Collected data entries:
-- ==== Sys2Proof/Machine/Floating.lean ====
section
/-! DEFINITION. Binary32 and binary64 instructions, majors 0x03 and 0x04, and conversions, major 0x05 (R77, R138 to R143).
No floating-point condition raises a fault or a flag (R140). -/

namespace Sys2Proof.Machine

/-- OPMOD [1:0], the rounding mode (R138). -/
def rmode (f : Fields) : RMode := RMode.of (f.opmod.toNat % 4)

/-- vD := fn a b on `n` words; OPMOD [1:0] named. -/
def fltBin (n : Nat) (lop : Lop) (fn : Nat → Nat → Nat) (x : Issue) (s : State) : Res :=
  let sh : Shape := { shBin n 3 with lop := lop }
  issueLanes sh true x s (fun g t => setDst x.f g t n (fn (srcA sh x.f g t n) (srcB sh x.f g t n)))

/-- vD := fn a. -/
def fltUn (n mods : Nat) (lop : Lop) (fn : Nat → Nat) (x : Issue) (s : State) : Res :=
  let sh : Shape := { shUn n mods with lop := lop }
  issueLanes sh true x s (fun g t => setDst x.f g t n (fn (srcA sh x.f g t n)))

/-- vD := a * b + c, rounded once. -/
def fltFma (n : Nat) (f : Fmt) (x : Issue) (s : State) : Res :=
  let sh := shTer n 3
  issueLanes sh true x s (fun g t => setDst x.f g t n
    (f.fma (rmode x.f) (f.dec (srcA sh x.f g t n)) (f.dec (srcB sh x.f g t n)) (f.dec (srcC x.f g t n))))

/-- A function of a of R139: its value from the candidate that Config holds. -/
def elem (fn : Nat → Nat → Nat) (cand : W32 → W32) (x : Issue) (s : State) : Res :=
  fltUn 1 0 .none (fun a => fn a (cand (BitVec.ofNat 32 a)).toNat) x s

def execFadd (x : Issue) (s : State) : Res :=
  fltBin 1 .b (fun a b => binary32.add (rmode x.f) (binary32.dec a) (binary32.dec b)) x s
def execFmul (x : Issue) (s : State) : Res :=
  fltBin 1 .b (fun a b => binary32.mul (rmode x.f) (binary32.dec a) (binary32.dec b)) x s
def execFfma (x : Issue) (s : State) : Res := fltFma 1 binary32 x s
def execFmin (x : Issue) (s : State) : Res := fltBin 1 .b (binary32.minMax false) x s
def execFmax (x : Issue) (s : State) : Res := fltBin 1 .b (binary32.minMax true) x s
def execFdiv (x : Issue) (s : State) : Res :=
  fltBin 1 .b (fun a b => binary32.div (rmode x.f) (binary32.dec a) (binary32.dec b)) x s
def execFsqrt (x : Issue) (s : State) : Res := fltUn 1 3 .a (fun a => binary32.sqrt (rmode x.f) (binary32.dec a)) x s
def execFrcp (x : Issue) (s : State) : Res := elem frcp Config.frcp x s
def execFrsq (x : Issue) (s : State) : Res := elem frsq Config.frsq x s
def execFexp2 (x : Issue) (s : State) : Res := elem fexp2 Config.fexp2 x s
def execFlog2 (x : Issue) (s : State) : Res := elem flog2 Config.flog2 x s
def execFsin (x : Issue) (s : State) : Res := elem (fsincos false) Config.fsin x s
def execFcos (x : Issue) (s : State) : Res := elem (fsincos true) Config.fcos x s

def execDadd (x : Issue) (s : State) : Res :=
  fltBin 2 .b (fun a b => binary64.add (rmode x.f) (binary64.dec a) (binary64.dec b)) x s
def execDmul (x : Issue) (s : State) : Res :=
  fltBin 2 .b (fun a b => binary64.mul (rmode x.f) (binary64.dec a) (binary64.dec b)) x s
def execDfma (x : Issue) (s : State) : Res := fltFma 2 binary64 x s
def execDmin (x : Issue) (s : State) : Res := fltBin 2 .b (binary64.minMax false) x s
def execDmax (x : Issue) (s : State) : Res := fltBin 2 .b (binary64.minMax true) x s
def execDdiv (x : Issue) (s : State) : Res :=
  fltBin 2 .none (fun a b => binary64.div (rmode x.f) (binary64.dec a) (binary64.dec b)) x s
def execDsqrt (x : Issue) (s : State) : Res := fltUn 2 3 .none (fun a => binary64.sqrt (rmode x.f) (binary64.dec a)) x s

/-! ## Conversions (R142, R143) -/

/-- Source and destination format codes. -/
def cvtSrc (f : Fields) : Nat := f.opmod.toNat % 16
def cvtDst (f : Fields) : Nat := f.opmod.toNat / 16
/-- Words that a format code occupies: binary64, INT64 and UINT64 take a pair (R127). -/
def cvtN (c : Nat) : Nat := if c = 1 ∨ c = 12 ∨ c = 13 then 2 else 1

/-- vD := fn a; `ok` says that the codes are of the instruction's kinds. -/
def cvt (ok : Bool) (fn : Nat → Nat) (x : Issue) (s : State) : Res :=
  let m := cvtN (cvtSrc x.f)
  let n := cvtN (cvtDst x.f)
  let sh : Shape := ⟨.v n, .v m, .un, .un, .none, 255, .vec⟩
  issueLanes sh ok x s (fun g t => setDst x.f g t n (fn (srcA sh x.f g t m)))

/-- The format of a code; any format for a code that is none (the instruction is then illegal). -/
def cvtFmt (c : Nat) : Fmt := (fmtOf c).getD binary32
def cvtInt (c : Nat) : Nat × Bool := (intOf c).getD (32, true)

def execF2f (x : Issue) (s : State) : Res :=
  cvt ((fmtOf (cvtSrc x.f)).isSome && (fmtOf (cvtDst x.f)).isSome) (f2f (cvtFmt (cvtSrc x.f)) (cvtFmt (cvtDst x.f))) x s
def execF2i (x : Issue) (s : State) : Res :=
  cvt ((fmtOf (cvtSrc x.f)).isSome && (intOf (cvtDst x.f)).isSome)
    (fun a => f2i (cvtFmt (cvtSrc x.f)) (cvtInt (cvtDst x.f)).1 (cvtInt (cvtDst x.f)).2 a) x s
def execI2f (x : Issue) (s : State) : Res :=
  cvt ((intOf (cvtSrc x.f)).isSome && (fmtOf (cvtDst x.f)).isSome)
    (fun a => i2f (cvtInt (cvtSrc x.f)).1 (cvtInt (cvtSrc x.f)).2 (cvtFmt (cvtDst x.f)) a) x s
def execI2i (x : Issue) (s : State) : Res :=
  cvt ((intOf (cvtSrc x.f)).isSome && (intOf (cvtDst x.f)).isSome)
    (fun a => i2i (cvtInt (cvtSrc x.f)).1 (cvtInt (cvtSrc x.f)).2 (cvtInt (cvtDst x.f)).1 (cvtInt (cvtDst x.f)).2 a) x s

end Sys2Proof.Machine
end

• Work order
Set down the records again in full. Match them exactly.

• Written response
-- ==== Sys2Proof/Machine/Floating.lean ====
section
/-! DEFINITION. Binary32 and binary64 instructions, majors 0x03 and 0x04, and conversions, major 0x05 (R77, R138 to R143).
No floating-point condition raises a fault or a flag (R140). -/

namespace Sys2Proof.Machine

/-- OPMOD [1:0], the rounding mode (R138). -/
def rmode (f : Fields) : RMode := RMode.of (f.opmod.toNat % 4)

/-- vD := fn a b on `n` words; OPMOD [1:0] named. -/
def fltBin (n : Nat) (lop : Lop) (fn : Nat → Nat → Nat) (x : Issue) (s : State) : Res :=
  let sh : Shape := { shBin n 3 with lop := lop }
  issueLanes sh true x s (fun g t => setDst x.f g t n (fn (srcA sh x.f g t n) (srcB sh x.f g t n)))

/-- vD := fn a. -/
def fltUn (n mods : Nat) (lop : Lop) (fn : Nat → Nat) (x : Issue) (s : State) : Res :=
  let sh : Shape := { shUn n mods with lop := lop }
  issueLanes sh true x s (fun g t => setDst x.f g t n (fn (srcA sh x.f g t n)))

/-- vD := a * b + c, rounded once. -/
def fltFma (n : Nat) (f : Fmt) (x : Issue) (s : State) : Res :=
  let sh := shTer n 3
  issueLanes sh true x s (fun g t => setDst x.f g t n
    (f.fma (rmode x.f) (f.dec (srcA sh x.f g t n)) (f.dec (srcB sh x.f g t n)) (f.dec (srcC x.f g t n))))

/-- A function of a of R139: its value from the candidate that Config holds. -/
def elem (fn : Nat → Nat → Nat) (cand : W32 → W32) (x : Issue) (s : State) : Res :=
  fltUn 1 0 .none (fun a => fn a (cand (BitVec.ofNat 32 a)).toNat) x s

def execFadd (x : Issue) (s : State) : Res :=
  fltBin 1 .b (fun a b => binary32.add (rmode x.f) (binary32.dec a) (binary32.dec b)) x s
def execFmul (x : Issue) (s : State) : Res :=
  fltBin 1 .b (fun a b => binary32.mul (rmode x.f) (binary32.dec a) (binary32.dec b)) x s
def execFfma (x : Issue) (s : State) : Res := fltFma 1 binary32 x s
def execFmin (x : Issue) (s : State) : Res := fltBin 1 .b (binary32.minMax false) x s
def execFmax (x : Issue) (s : State) : Res := fltBin 1 .b (binary32.minMax true) x s
def execFdiv (x : Issue) (s : State) : Res :=
  fltBin 1 .b (fun a b => binary32.div (rmode x.f) (binary32.dec a) (binary32.dec b)) x s
def execFsqrt (x : Issue) (s : State) : Res := fltUn 1 3 .a (fun a => binary32.sqrt (rmode x.f) (binary32.dec a)) x s
def execFrcp (x : Issue) (s : State) : Res := elem frcp Config.frcp x s
def execFrsq (x : Issue) (s : State) : Res := elem frsq Config.frsq x s
def execFexp2 (x : Issue) (s : State) : Res := elem fexp2 Config.fexp2 x s
def execFlog2 (x : Issue) (s : State) : Res := elem flog2 Config.flog2 x s
def execFsin (x : Issue) (s : State) : Res := elem (fsincos false) Config.fsin x s
def execFcos (x : Issue) (s : State) : Res := elem (fsincos true) Config.fcos x s

def execDadd (x : Issue) (s : State) : Res :=
  fltBin 2 .b (fun a b => binary64.add (rmode x.f) (binary64.dec a) (binary64.dec b)) x s
def execDmul (x : Issue) (s : State) : Res :=
  fltBin 2 .b (fun a b => binary64.mul (rmode x.f) (binary64.dec a) (binary64.dec b)) x s
def execDfma (x : Issue) (s : State) : Res := fltFma 2 binary64 x s
def execDmin (x : Issue) (s : State) : Res := fltBin 2 .b (binary64.minMax false) x s
def execDmax (x : Issue) (s : State) : Res := fltBin 2 .b (binary64.minMax true) x s
def execDdiv (x : Issue) (s : State) : Res :=
  fltBin 2 .none (fun a b => binary64.div (rmode x.f) (binary64.dec a) (binary64.dec b)) x s
def execDsqrt (x : Issue) (s : State) : Res := fltUn 2 3 .none (fun a => binary64.sqrt (rmode x.f) (binary64.dec a)) x s

/-! ## Conversions (R142, R143) -/

/-- Source and destination format codes. -/
def cvtSrc (f : Fields) : Nat := f.opmod.toNat % 16
def cvtDst (f : Fields) : Nat := f.opmod.toNat / 16
/-- Words that a format code occupies: binary64, INT64 and UINT64 take a pair (R127). -/
def cvtN (c : Nat) : Nat := if c = 1 ∨ c = 12 ∨ c = 13 then 2 else 1

/-- vD := fn a; `ok` says that the codes are of the instruction's kinds. -/
def cvt (ok : Bool) (fn : Nat → Nat) (x : Issue) (s : State) : Res :=
  let m := cvtN (cvtSrc x.f)
  let n := cvtN (cvtDst x.f)
  let sh : Shape := ⟨.v n, .v m, .un, .un, .none, 255, .vec⟩
  issueLanes sh ok x s (fun g t => setDst x.f g t n (fn (srcA sh x.f g t m)))

/-- The format of a code; any format for a code that is none (the instruction is then illegal). -/
def cvtFmt (c : Nat) : Fmt := (fmtOf c).getD binary32
def cvtInt (c : Nat) : Nat × Bool := (intOf c).getD (32, true)

def execF2f (x : Issue) (s : State) : Res :=
  cvt ((fmtOf (cvtSrc x.f)).isSome && (fmtOf (cvtDst x.f)).isSome) (f2f (cvtFmt (cvtSrc x.f)) (cvtFmt (cvtDst x.f))) x s
def execF2i (x : Issue) (s : State) : Res :=
  cvt ((fmtOf (cvtSrc x.f)).isSome && (intOf (cvtDst x.f)).isSome)
    (fun a => f2i (cvtFmt (cvtSrc x.f)) (cvtInt (cvtDst x.f)).1 (cvtInt (cvtDst x.f)).2 a) x s
def execI2f (x : Issue) (s : State) : Res :=
  cvt ((intOf (cvtSrc x.f)).isSome && (fmtOf (cvtDst x.f)).isSome)
    (fun a => i2f (cvtInt (cvtSrc x.f)).1 (cvtInt (cvtSrc x.f)).2 (cvtFmt (cvtDst x.f)) a) x s
def execI2i (x : Issue) (s : State) : Res :=
  cvt ((intOf (cvtSrc x.f)).isSome && (intOf (cvtDst x.f)).isSome)
    (fun a => i2i (cvtInt (cvtSrc x.f)).1 (cvtInt (cvtSrc x.f)).2 (cvtInt (cvtDst x.f)).1 (cvtInt (cvtDst x.f)).2 a) x s

end Sys2Proof.Machine
end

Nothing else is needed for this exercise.